Difference being that opera is working around browser detection/blocking and opera bugs. It is not superimposing a different layout engine. Each version of Opera, Safari, Chrome, and Firefox has a single layout engine. Unlike IE which is trying to bandaid the world. Some people's sites need to break in standards modes or they never will learn that the filth they are putting out is not acceptable. (Yes, I'm talking to you ie-only intranet developers!!!one!!eleven!!!)

Robin_reala 18. February 2009, 14:27

Some people's sites need to break in standards modes or they never will learn that the filth they are putting out is not acceptable.


I agree. Really, the difference is market share. It just feels a bit weird for Haavard to describe what IE does as ‘bad news’ when to the end-user it’s the same thing he does as a day job for Opera.

fearphage 18. February 2009, 14:44

Originally posted by Robin_reala:

It just feels a bit weird for Haavard to describe what IE does as ‘bad news’

A more concise response is browser.js works around opera bugs and prevents/alters browser detection/blocking. IE8's compatibility mode allows people to continue developing for (broken) IE7 -- which is just wrong. The web is advancing. Go with it or get lost.

Originally posted by Robin_reala:

when to the end-user it’s the same thing

Why are you referring to compatibility mode, browser.js, and end-users in the same sentence? Most end-users won't know what any of those are much less what they mean/do.

Forcing a page into IE7-mode is drastically different than cleaning up erroneous code. Don't you agree?

haavard 18. February 2009, 14:52

My day job is QA, not coding. I'm not involved in Browser JS work at all.

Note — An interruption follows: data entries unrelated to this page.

-- ==== Sys2Proof/Laws/Operations.lean ====
section
/-!
SUPPORT. What each operation answers, said once: `SEQ` is taken out of the way, each public operation has its closed form,
and `exec_answers` says everything `exec` can do when it answers a next state.
-/

namespace Sys2Proof.Machine

/-! ### `SEQ` out of the way -/

theorem State.setSeq_idle {s : State} (h : s.seq = .idle) : s.setSeq .idle = s := by
  rw [← h]; rfl

theorem State.markPages_setSeq (s : State) (q : Seq) (lo hi : Nat) :
    (s.setSeq q).markPages lo hi = (s.markPages lo hi).setSeq q := by
  simp only [State.markPages, State.setSeq_cfg]; split <;> rfl

theorem State.markAll_setSeq (s : State) (q : Seq) : (s.setSeq q).markAll = s.markAll.setSeq q := by
  simp only [State.markAll, State.setSeq_cfg]; split <;> rfl

theorem State.cleanPage_setSeq (s : State) (q : Seq) (p : Fin 8) :
    (s.setSeq q).cleanPage p = (s.cleanPage p).setSeq q := by
  simp only [State.cleanPage, State.setSeq_cfg]; split <;> rfl

theorem State.paintPixel_setSeq (s : State) (q : Seq) (x y : Nat) (c : Bool) :
    (s.setSeq q).paintPixel x y c = (s.paintPixel x y c).setSeq q :=
  State.markPages_setSeq (s.fbStore (indexOf x y) [paint (s.fbByte (indexOf x y)) y c]) q (pageOf y) (pageOf y)

theorem State.loadAt_setSeq (s : State) (q : Seq) (b : List Byte) (n eff : Nat) :
    (s.setSeq q).loadAt b n eff = (s.loadAt b n eff).setSeq q := by
  unfold State.loadAt
  split
  · rfl
  · exact State.markPages_setSeq (s.fbStore eff (b.take n)) q _ _

/-! ### The page walk -/

/-- One page of the walk as a function (R150, R151). -/
def State.pageSent (s : State) (p : Fin 8) : State :=
  if s.pageDirty p then (s.perform (s.pageEvents p)).cleanPage p else s

/-- The walk as a function (R150, R151). -/
def State.pagesSent (s : State) (ps : List (Fin 8)) : State := ps.foldl State.pageSent s

@[simp] theorem State.pagesSent_nil (s : State) : s.pagesSent [] = s := rfl

@[simp] theorem State.pagesSent_cons (s : State) (p : Fin 8) (ps : List (Fin 8)) :
    s.pagesSent (p :: ps) = (s.pageSent p).pagesSent ps := rfl

theorem State.pageSent_setSeq (s : State) (q : Seq) (p : Fin 8) :
    ((s.setSeq q).pageSent p).setSeq .idle = (s.pageSent p).setSeq .idle := by
  by_cases hd : s.pageDirty p = true
  · simp only [State.pageSent, State.setSeq_pageDirty, State.setSeq_pageEvents, State.perform_setSeq, hd, if_true,
      State.cleanPage_setSeq, State.setSeq_setSeq]
  · simp [State.pageSent, hd]

theorem State.pagesSent_setSeq (ps : List (Fin 8)) (s u : State) (h : s.setSeq .idle = u.setSeq .idle) :
    (s.pagesSent ps).setSeq .idle = (u.pagesSent ps).setSeq .idle := by
  induction ps generalizing s u with
  | nil => exact h
  | cons p ps ih =>
    refine ih _ _ ?_
    rw [← State.pageSent_setSeq s .idle, ← State.pageSent_setSeq u .idle, h]

@[simp] theorem State.pageSent_cfg (s : State) (p : Fin 8) : (s.pageSent p).cfg = s.cfg := by
  unfold State.pageSent; split <;> simp

@[simp] theorem State.pageSent_addr (s : State) (p : Fin 8) : (s.pageSent p).addr = s.addr := by
  unfold State.pageSent; split <;> simp

@[simp] theorem State.pageSent_delay (s : State) (p : Fin 8) : (s.pageSent p).delay = s.delay := by
  unfold State.pageSent; split <;> simp

@[simp] theorem State.pageSent_busOpen (s : State) (p : Fin 8) : (s.pageSent p).busOpen = s.busOpen := by
  unfold State.pageSent; split <;> simp

@[simp] theorem State.pageSent_fb (s : State) (p : Fin 8) : (s.pageSent p).fb = s.fb := by
  unfold State.pageSent; split <;> simp

@[simp] theorem State.pageSent_requests (s : State) (p : Fin 8) : (s.pageSent p).requests = s.requests := by
  unfold State.pageSent; split <;> simp

@[simp] theorem State.pageSent_result (s : State) (p : Fin 8) : (s.pageSent p).result = s.result := by
  unfold State.pageSent; split <;> simp

@[simp] theorem State.pageSent_draws (s : State) (p : Fin 8) : (s.pageSent p).draws = s.draws := by
  unfold State.pageSent; split <;> simp

theorem State.pageSent_seq {s : State} (h : s.seq = .idle) (p : Fin 8) : (s.pageSent p).seq = .idle := by
  unfold State.pageSent; split <;> simp [h]

theorem State.pagesSent_seq (ps : List (Fin 8)) {s : State} (h : s.seq = .idle) : (s.pagesSent ps).seq = .idle := by
  induction ps generalizing s with
  | nil => exact h
  | cons p ps ih => exact ih (State.pageSent_seq h p)

/-- The walk with `ADDR` set and no frame open answers (R150, R151). -/
theorem flushPages_closed (ps : List (Fin 8)) {s : State} (h : s.busOpen = false) {a : BitVec 7} (ha : s.addr = some a) :
    flushPages ps s = .next (s.pagesSent ps) := by
  induction ps generalizing s with
  | nil => rfl
  | cons p ps ih =>
    rw [flushPages, flushPage_closed h ha]
    exact ih (s := s.pageSent p) (by simp [h]) (by simp [ha])

/-- Everything the walk can do when it answers: it is the function, and a page was dirty only with the bus closed (R98). -/
theorem flushPages_cases (ps : List (Fin 8)) {s t : State} (h : flushPages ps s = .next t) :
    t = s.pagesSent ps ∧ (s.busOpen = true → t = s) := by
  induction ps generalizing s with
  | nil => simp [flushPages] at h; simp [h]
  | cons p ps ih =>
    obtain ⟨u, hu, hr⟩ := andThen_eq_next.1 h
    obtain ⟨e, hb⟩ := flushPage_cases hu
    obtain ⟨h1, h2⟩ := ih hr
    change u = s.pageSent p at e
    refine ⟨by rw [State.pagesSent_cons, ← e, h1], fun ho => ?_⟩
    have hd : s.pageDirty p = false := by
      cases hd : s.pageDirty p with
      | false => rfl
      | true => rw [(hb hd).1] at ho; cases ho
    have eu : u = s := by rw [e, State.pageSent, hd]; rfl
    subst eu
    exact h2 ho

/-- What a `flush` answers, idle, with `ADDR` set and no frame open. -/
theorem callFlush_closed {s : State} (hs : s.seq = .idle) (h : s.busOpen = false) {a : BitVec 7} (ha : s.addr = some a)
    (op : Instr) : callPublic op (requireInitialized (flushPages pages)) s = .next (s.pagesSent pages) := by
  rw [callPublic_idle hs, requireInitialized_set (s := s.setSeq (.running op 0)) ha, flushPages_closed pages (s := s.setSeq (.running op 0)) h ha,
    andThen_next, State.pagesSent_setSeq pages (s.setSeq (.running op 0)) s rfl, State.setSeq_idle (State.pagesSent_seq _ hs)]

/-! ### The immediate sending step -/

/-- The sending step as a function (R152). -/
def State.pixelSent (s : State) (x y : Nat) : State :=
  if s.shadowDirty (indexOf x y) then
    (s.perform (s.pixelEvents x y)).setShadow (knownWrite s.shadow (indexOf x y) [s.fbByte (indexOf x y)])
  else s

theorem State.pixelSent_setSeq (s : State) (q : Seq) (x y : Nat) :
    ((s.setSeq q).pixelSent x y).setSeq .idle = (s.pixelSent x y).setSeq .idle := by
  by_cases hd : s.shadowDirty (indexOf x y) = true
  · simp only [State.pixelSent, State.setSeq_shadowDirty, State.setSeq_pixelEvents, State.perform_setSeq, hd, if_true,
      State.setSeq_shadow, State.setSeq_fbByte]
    rfl
  · simp [State.pixelSent, hd]

theorem State.pixelSent_seq {s : State} (h : s.seq = .idle) (x y : Nat) : (s.pixelSent x y).seq = .idle := by
  unfold State.pixelSent; split <;> simp [h]

/-- Everything the sending step can do when it answers (R152). -/
theorem sendPixelByte_cases {s t : State} {x y : Nat} (hx : x < 128) (hy : y < 64) (h : sendPixelByte x y s = .next t) :
    t = s.pixelSent x y ∧ (s.busOpen = true → t = s) := by
  cases hd : s.shadowDirty (indexOf x y) with
  | false => simp [sendPixelByte, hd] at h; subst h; simp [State.pixelSent, hd]
  | true =>
    have hs := h
    simp only [sendPixelByte, hd, if_true] at hs
    obtain ⟨u, hu, -⟩ := andThen_eq_next.1 hs
    obtain ⟨-, ⟨a, ha⟩, hb, -⟩ := opSetPosition_cases hu
    rw [sendPixelByte_closed hb ha hx hy] at h
    injection h with h
    exact ⟨h.symm, fun ho => by rw [hb] at ho; cases ho⟩

/-- The sending step with `ADDR` set and no frame open answers (R152). -/
theorem sendPixelByte_sent {s : State} (h : s.busOpen = false) {a : BitVec 7} (ha : s.addr = some a) {x y : Nat}
    (hx : x < 128) (hy : y < 64) : sendPixelByte x y s = .next (s.pixelSent x y) :=
  sendPixelByte_closed h ha hx hy

theorem inBitmap_iff (x y : Int) : inBitmap x y = true ↔ 0 ≤ x ∧ x < 128 ∧ 0 ≤ y ∧ y < 64 := by
  simp [inBitmap]

/-! ### The public operations, closed -/

/-- What a public call answers when its body, at any `SEQ`, answers `f` of its state, `f` being blind to `SEQ`. -/
theorem callPublic_closed {s : State} (hs : s.seq = .idle) {op : Instr} {body : State → Out} {f : State → State}
    (hb : body (s.setSeq (.running op 0)) = .next (f (s.setSeq (.running op 0))))
    (hf : (f (s.setSeq (.running op 0))).setSeq .idle = (f s).setSeq .idle) (hi : (f s).seq = .idle) :
    callPublic op body s = .next (f s) := by
  rw [callPublic_idle hs, hb, andThen_next, hf, State.setSeq_idle hi]

/-- What `setPixel` leaves, in this instance's configuration, inside the bitmap (R136, R137, R152). -/
def State.pixelSet (s : State) (x y : Nat) (c : Bool) : State :=
  match s.cfg.variant.flushMode with
  | .batched => (s.paintPixel x y c).setResult (.status .ok)
  | .immediate => ((s.paintPixel x y c).pixelSent x y).setResult (.status .ok)

/-! ### What the functions leave alone, field by field -/

@[simp] theorem State.pagesSent_cfg (s : State) (ps : List (Fin 8)) : (s.pagesSent ps).cfg = s.cfg := by
  induction ps generalizing s with
  | nil => rfl
  | cons p ps ih => rw [State.pagesSent_cons, ih, State.pageSent_cfg]

@[simp] theorem State.pagesSent_addr (s : State) (ps : List (Fin 8)) : (s.pagesSent ps).addr = s.addr := by
  induction ps generalizing s with
  | nil => rfl
  | cons p ps ih => rw [State.pagesSent_cons, ih, State.pageSent_addr]

@[simp] theorem State.pagesSent_delay (s : State) (ps : List (Fin 8)) : (s.pagesSent ps).delay = s.delay := by
  induction ps generalizing s with
  | nil => rfl
  | cons p ps ih => rw [State.pagesSent_cons, ih, State.pageSent_delay]

@[simp] theorem State.pagesSent_busOpen (s : State) (ps : List (Fin 8)) : (s.pagesSent ps).busOpen = s.busOpen := by
  induction ps generalizing s with
  | nil => rfl
  | cons p ps ih => rw [State.pagesSent_cons, ih, State.pageSent_busOpen]

@[simp] theorem State.pagesSent_fb (s : State) (ps : List (Fin 8)) : (s.pagesSent ps).fb = s.fb := by
  induction ps generalizing s with
  | nil => rfl
  | cons p ps ih => rw [State.pagesSent_cons, ih, State.pageSent_fb]

@[simp] theorem State.pagesSent_requests (s : State) (ps : List (Fin 8)) : (s.pagesSent ps).requests = s.requests := by
  induction ps generalizing s with
  | nil => rfl
  | cons p ps ih => rw [State.pagesSent_cons, ih, State.pageSent_requests]

@[simp] theorem State.pagesSent_result (s : State) (ps : List (Fin 8)) : (s.pagesSent ps).result = s.result := by
  induction ps generalizing s with
  | nil => rfl
  | cons p ps ih => rw [State.pagesSent_cons, ih, State.pageSent_result]

@[simp] theorem State.pagesSent_draws (s : State) (ps : List (Fin 8)) : (s.pagesSent ps).draws = s.draws := by
  induction ps generalizing s with
  | nil => rfl
  | cons p ps ih => rw [State.pagesSent_cons, ih, State.pageSent_draws]

@[simp] theorem State.pixelSent_cfg (s : State) (x y : Nat) : (s.pixelSent x y).cfg = s.cfg := by
  unfold State.pixelSent; split <;> simp

@[simp] theorem State.pixelSent_addr (s : State) (x y : Nat) : (s.pixelSent x y).addr = s.addr := by
  unfold State.pixelSent; split <;> simp

@[simp] theorem State.pixelSent_delay (s : State) (x y : Nat) : (s.pixelSent x y).delay = s.delay := by
  unfold State.pixelSent; split <;> simp

@[simp] theorem State.pixelSent_busOpen (s : State) (x y : Nat) : (s.pixelSent x y).busOpen = s.busOpen := by
  unfold State.pixelSent; split <;> simp

@[simp] theorem State.pixelSent_fb (s : State) (x y : Nat) : (s.pixelSent x y).fb = s.fb := by
  unfold State.pixelSent; split <;> simp

@[simp] theorem State.pixelSent_requests (s : State) (x y : Nat) : (s.pixelSent x y).requests = s.requests := by
  unfold State.pixelSent; split <;> simp

@[simp] theorem State.pixelSent_result (s : State) (x y : Nat) : (s.pixelSent x y).result = s.result := by
  unfold State.pixelSent; split <;> simp

@[simp] theorem State.pixelSent_draws (s : State) (x y : Nat) : (s.pixelSent x y).draws = s.draws := by
  unfold State.pixelSent; split <;> simp

@[simp] theorem State.pixelSent_dirty (s : State) (x y : Nat) : (s.pixelSent x y).dirty = s.dirty := by
  unfold State.pixelSent; split <;> simp

@[simp] theorem State.paintPixel_cfg (s : State) (x y : Nat) (c : Bool) : (s.paintPixel x y c).cfg = s.cfg := by
  simp [State.paintPixel]

@[simp] theorem State.paintPixel_pins (s : State) (x y : Nat) (c : Bool) : (s.paintPixel x y c).pins = s.pins := by
  simp [State.paintPixel]

@[simp] theorem State.paintPixel_addr (s : State) (x y : Nat) (c : Bool) : (s.paintPixel x y c).addr = s.addr := by
  simp [State.paintPixel]

@[simp] theorem State.paintPixel_delay (s : State) (x y : Nat) (c : Bool) : (s.paintPixel x y c).delay = s.delay := by
  simp [State.paintPixel]

@[simp] theorem State.paintPixel_busOpen (s : State) (x y : Nat) (c : Bool) : (s.paintPixel x y c).busOpen = s.busOpen := by
  simp [State.paintPixel]

@[simp] theorem State.paintPixel_seq (s : State) (x y : Nat) (c : Bool) : (s.paintPixel x y c).seq = s.seq := by
  simp [State.paintPixel]

@[simp] theorem State.paintPixel_shadow (s : State) (x y : Nat) (c : Bool) : (s.paintPixel x y c).shadow = s.shadow := by
  simp [State.paintPixel]

@[simp] theorem State.paintPixel_trace (s : State) (x y : Nat) (c : Bool) : (s.paintPixel x y c).trace = s.trace := by
  simp [State.paintPixel]

@[simp] theorem State.paintPixel_rx (s : State) (x y : Nat) (c : Bool) : (s.paintPixel x y c).rx = s.rx := by
  simp [State.paintPixel]

@[simp] theorem State.paintPixel_panel (s : State) (x y : Nat) (c : Bool) : (s.paintPixel x y c).panel = s.panel := by
  simp [State.paintPixel]

@[simp] theorem State.paintPixel_requests (s : State) (x y : Nat) (c : Bool) : (s.paintPixel x y c).requests = s.requests := by
  simp [State.paintPixel]

@[simp] theorem State.paintPixel_result (s : State) (x y : Nat) (c : Bool) : (s.paintPixel x y c).result = s.result := by
  simp [State.paintPixel]

@[simp] theorem State.paintPixel_draws (s : State) (x y : Nat) (c : Bool) : (s.paintPixel x y c).draws = s.draws := by
  simp [State.paintPixel]

@[simp] theorem State.loadAt_cfg (s : State) (b : List Byte) (n eff : Nat) : (s.loadAt b n eff).cfg = s.cfg := by
  unfold State.loadAt; split <;> simp

@[simp] theorem State.loadAt_pins (s : State) (b : List Byte) (n eff : Nat) : (s.loadAt b n eff).pins = s.pins := by
  unfold State.loadAt; split <;> simp

@[simp] theorem State.loadAt_addr (s : State) (b : List Byte) (n eff : Nat) : (s.loadAt b n eff).addr = s.addr := by
  unfold State.loadAt; split <;> simp

@[simp] theorem State.loadAt_delay (s : State) (b : List Byte) (n eff : Nat) : (s.loadAt b n eff).delay = s.delay := by
  unfold State.loadAt; split <;> simp

@[simp] theorem State.loadAt_busOpen (s : State) (b : List Byte) (n eff : Nat) : (s.loadAt b n eff).busOpen = s.busOpen := by
  unfold State.loadAt; split <;> simp

@[simp] theorem State.loadAt_seq (s : State) (b : List Byte) (n eff : Nat) : (s.loadAt b n eff).seq = s.seq := by
  unfold State.loadAt; split <;> simp

@[simp] theorem State.loadAt_shadow (s : State) (b : List Byte) (n eff : Nat) : (s.loadAt b n eff).shadow = s.shadow := by
  unfold State.loadAt; split <;> simp

@[simp] theorem State.loadAt_trace (s : State) (b : List Byte) (n eff : Nat) : (s.loadAt b n eff).trace = s.trace := by
  unfold State.loadAt; split <;> simp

The difference between Opera and Microsoft's approaches should be fairly obvious. While Opera uses the same engine and remains as standards compliant as when Browser JS isn't applied, Microsoft actually completely switches to a completely different engine which is less standards compliant.

Robin_reala 18. February 2009, 14:53

Forcing a page into IE7-mode is drastically different than cleaning up erroneous code.


Yes, I agree. End of the day, it seems to me that both of these approaches are bad for the short-term health of the web, but that combined with appropriate evangelism can ease the transition for users. Long term health of the web is only achieved by persuading developers to use up-to-date methodologies.

Robin_reala 18. February 2009, 14:55

My day job is QA, not coding. I'm not involved in Browser JS work at all.


My mistake, apologies.

sirnh1 18. February 2009, 15:26

Why can't Microsoft just drop the IE6 and IE7 engines and force people to upgrade? Sites that don't render well will just need to be updated...
I mean keeping the IE6 and IE7 enginges embedded is not a solution. What when IE10 (or maybe even IE15 :eyes: ) comes out? Will they keep all previous versions of IE embedded, because of Compatibility reasons?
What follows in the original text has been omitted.